Though preventative measures are not enough alone, al-Jamal suggests increasing Marine Protected Areas (MPAs).
To allow the fish to reproduce and mature, these MPAs, she says, should have no-take zones and closing periods where fishing is only permitted during certain times of the year. The MPAs should also have monitoring strategies and early detection programs to help plan and implement effective measures.
“It is also crucial to train local fishermen so that they can manage their fishing cooperatives sustainably locally and reap the benefits of the available resources while maintaining the health of the local fish population,” she added.
Al-Jamal warns that invasive fish and invertebrates pose a serious threat to recreational water activities, making it challenging and even dangerous to swim and sail, even though the threat may appear to only affect fish up to this point.
On the other hand, Chibani states that governments in the MENA region do not place a high priority on biodiversity and that they only appear to care about water quality when the tourism industry is growing and requires proper care, as well as when they invest in desalination projects.
Desalination activities have been particularly problematic in the Gulf region: nearly 50% of worldwide desalination capacity is located in Gulf countries; these plants collect sea water but discharge untreated brine back into the ocean, thus negatively impacting marine biodiversity.

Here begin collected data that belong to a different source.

-- ==== Sys2Proof/Tests/Slice0.lean ====
section
/-!
SUPPORT. Tests: words of the encoding tables and what they decode to, checks that refuse ill-formed words, worked examples of
the manual, and for every statement a state and operands that meet its hypotheses.
-/
namespace Sys2Proof.Machine.Tests

set_option Elab.async false

/-! ### States for the tests -/

/-- A package in which the probe beam of slot 0 of core 0 comes to issue: its v, c and p registers read 0. -/
def probe : State := { State.reset.withWord 0 with cur := some (0, 0), agenda := [] }

/-- The state with the probe beam changed. -/
def onBeam (s : State) (f : Beam → Beam) : State := s.updBeam 0 0 f

/-- The state with the probe's team changed. -/
def onTeam (s : State) (f : Team → Team) : State := s.updTeam 0 none f

/-- The state with the probe's virtual device changed. -/
def onVd (s : State) (f : VDev → VDev) : State := s.updVd 0 f

/-- The state with the probe's launch changed. -/
def onLaunch (s : State) (f : Launch → Launch) : State := s.updLaunch 0 0 f

/-- The state with core 0 changed. -/
def onCore (s : State) (f : Core → Core) : State := s.updCore 0 f

/-- A v register of every lane set. -/
def setV (s : State) (n : Nat) (w : Word) : State :=
  onBeam s (fun b => { b with v := putAll b.v ((List.range 32).map (fun l => (l + 32 * n, { val := w }))) })

/-- A c register set. -/
def setC (s : State) (n : Nat) (w : Word) : State := onBeam s (fun b => { b with c := b.c.put n { val := w } })

/-- A matrix register of every lane set. -/
def setM (s : State) (n : Nat) (r : MReg) : State :=
  onBeam s (fun b => { b with m := putAll b.m ((List.range 32).map (fun l => (l + 32 * n, r))) })

/-- One thread only on the running path. -/
def oneLane (s : State) : State :=
  onBeam s (fun b => { b with flow := b.flow.setRun (fun p => { p with mask := 1 }) })

/-- Overlay 255 loaded in the probe's virtual device. -/
def withHandler (s : State) : State :=
  onVd s (fun d => { d with overlays := d.overlays.put 255 { cont := 0, image := 0, count := 1, digest := 0 } })

/-- The probe beam in a handler of a cause. -/
def inHandler (s : State) (cause : BitVec 8) : State :=
  onBeam s (fun b => { b with
    handler := some { cause := cause, frozen := b.flow, nas := none, sleep := .ready, pend := none } })

/-- The instruction passes its checks at issue, and a condition holds of it. -/
def meets (s : State) (i : Instr) (c : Iss → Bool) : Bool := match s.passes i with | some x => c x | none => false

/-- What a step leaves, looked at. -/
def after (o : Out) (c : State → Bool) : Bool := match o with | .next t => c t | _ => false

/-- What a v register of lane 0 of the probe holds after an instruction. -/
def vAfter (s : State) (i : Instr) (n : Nat) : Option Word :=
  match exec i s with | .next t => (t.beam? 0 0).map (fun b => (b.vreg 0 n).val) | _ => none

/-- The word that a result in flight puts in a v register of lane 0. -/
def vInFlight (s : State) (i : Instr) (n : Nat) : Option Word :=
  match exec i s with
  | .next t => t.fills.head?.bind (fun f => (FMap.look f.out.v (32 * n)).map (·.val))
  | _ => none

/-! ### Words written from the tables of R51 to R77 -/

/-- A head with every wait bit set, guard p7 or q7 not negated, selector seq, no other hint. -/
def hd (uni : Bool) (d a b c : Opnd) (imm : BitVec 20) : Head :=
  ⟨.seq, false, 7, uni, true, true, true, false, false, d, a, b, c, imm⟩

/-- Words of the integer instructions, each field placed by R51. -/
def aluWords : List (Nat × Instr) :=
  [(0x0003B800800007FF00800000, .add (hd false (.v 2) (.v 0) (.v 1) .none 0) ⟨.i32, .rne, true, 0⟩),
   (0x0043B800800FFBFF40000005, .sub (hd false (.v 2) (.v 0) .imm .none 5) ⟨.n64, .rne, false, 0⟩),
   (0x0083B8008000050328000000, .addc (hd false (.v 2) (.v 0) (.v 1) (.c 3) 0) ⟨.n32, .rne, false, 0⟩),
   (0x00C3F840903413FF28000000, .mul (hd true (.c 2) (.c 3) (.c 4) .none 0) ⟨.n32, .rne, false, 0⟩),
   (0x0103B80080401BFF18000000, .mulhi (hd false (.v 2) (.v 4) (.v 6) .none 0) ⟨.i64, .rne, false, 0⟩),
   (0x0143B8008000040200000000, .mad (hd false (.v 2) (.v 0) (.v 1) (.v 2) 0) ⟨.i32, .rne, false, 0⟩),
   (0x0183B800800007FF00800000, .div (hd false (.v 2) (.v 0) (.v 1) .none 0) ⟨.i32, .rne, true, 0⟩),
   (0x01C3B800800007FF28000000, .rem (hd false (.v 2) (.v 0) (.v 1) .none 0) ⟨.n32, .rne, false, 0⟩),
   (0x0203B800800007FF00000000, .min (hd false (.v 2) (.v 0) (.v 1) .none 0) ⟨.i32, .rne, false, 0⟩),
   (0x0243B800800007FF28000000, .max (hd false (.v 2) (.v 0) (.v 1) .none 0) ⟨.n32, .rne, false, 0⟩),
   (0x0283B800800FFFFF00800000, .abs (hd false (.v 2) (.v 0) .none .none 0) ⟨.i32, .rne, true, 0⟩),
   (0x02C3B800800FFFFF18000000, .neg (hd false (.v 2) (.v 0) .none .none 0) ⟨.i64, .rne, false, 0⟩),
   (0x0303B8C0301C0BFF00000000, .and (hd false (.p 0) (.p 1) (.p 2) .none 0) ⟨.i32, .rne, false, 0⟩),
   (0x0343B800800007FF28000000, .or (hd false (.v 2) (.v 0) (.v 1) .none 0) ⟨.n32, .rne, false, 0⟩),
   (0x0383F8C2309C2BFF00000000, .xor (hd true (.q 0) (.q 1) (.q 2) .none 0) ⟨.i32, .rne, false, 0⟩),
   (0x03C3B800800007FF00000000, .andn (hd false (.v 2) (.v 0) (.v 1) .none 0) ⟨.i32, .rne, false, 0⟩),
   (0x0403B800800FFBFF0000001F, .shl (hd false (.v 2) (.v 0) .imm .none 31) ⟨.i32, .rne, false, 0⟩),
   (0x0443B800800007FF28000000, .shr (hd false (.v 2) (.v 0) (.v 1) .none 0) ⟨.n32, .rne, false, 0⟩),
   (0x0483B800800007FF00000000, .sar (hd false (.v 2) (.v 0) (.v 1) .none 0) ⟨.i32, .rne, false, 0⟩),
   (0x04C3B800800007FF40000000, .rot (hd false (.v 2) (.v 0) (.v 1) .none 0) ⟨.n64, .rne, false, 0⟩),
   (0x0503B800800FFFFF28000000, .clz (hd false (.v 2) (.v 0) .none .none 0) ⟨.n32, .rne, false, 0⟩),
   (0x0543B800800FFFFF40000000, .ctz (hd false (.v 2) (.v 0) .none .none 0) ⟨.n64, .rne, false, 0⟩),
   (0x0583B800800FFFFF00000000, .popc (hd false (.v 2) (.v 0) .none .none 0) ⟨.i32, .rne, false, 0⟩),
   (0x05C3B800800FFFFF28000000, .brev (hd false (.v 2) (.v 0) .none .none 0) ⟨.n32, .rne, false, 0⟩),
   (0x0603B8008004050200000000, .bfx (hd false (.v 2) (.v 0) (.c 1) (.c 2) 0) ⟨.i32, .rne, false, 0⟩),
   (0x0643B8008004050228000000, .bfi (hd false (.v 2) (.v 0) (.c 1) (.c 2) 0) ⟨.n32, .rne, false, 0⟩),
   (0x0683B80080401BFE00000003, .lea (hd false (.v 2) (.v 4) (.v 6) .imm 3) ⟨.i32, .rne, false, 0⟩),
   (0x06C3B8008000070300000000, .sel (hd false (.v 2) (.v 0) (.v 1) (.p 3) 0) ⟨.i32, .rne, false, 0⟩),
   (0x0703B8C0000FFBFF002FFFFF, .cmp (hd false (.p 0) (.v 0) .imm .none 0xfffff) ⟨.i32, .rne, false, 2⟩),
   (0x0743B800905FFFFF00000000, .mov (hd false (.v 2) (.c 5) .none .none 0) ⟨.i32, .rne, false, 0⟩),
   (0x0783B800BFEFFFFF00080000, .movi (hd false (.v 2) .imm .none .none 0x80000) ⟨.i32, .rne, false, 0⟩),
   (0x07C3B800BFEFFFFF00000FFF, .movh (hd false (.v 2) .imm .none .none 0xfff) ⟨.i32, .rne, false, 0⟩),
   (0x0803B800801FFFFF08000000, .ext (hd false (.v 2) (.v 1) .none .none 0) ⟨.i8, .rne, false, 0⟩)]

theorem test_decode_alu : ∀ p ∈ aluWords, decodeTableWord 96 p.1 = some p.2 := by decide +kernel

The Climate Change Forum released an alarming report in 2019 stating that by 2090; a third of the marine species in the waters of the Gulf could be eliminated due to rising temperatures, altered salinity and oxygen levels, as well as human practices such as overfishing.
“Research and studies are key to understanding the changing tides of the MENA’s marine diversity; and this is what we’re lacking the most,” Chibani said. “Our approach to species like sharks remains primitive and closer to a fairy-tale look, in which we see them as merely predators but fail to recognize that there is a way to study their environment, behavior, and motives so that we can handle what is to come.”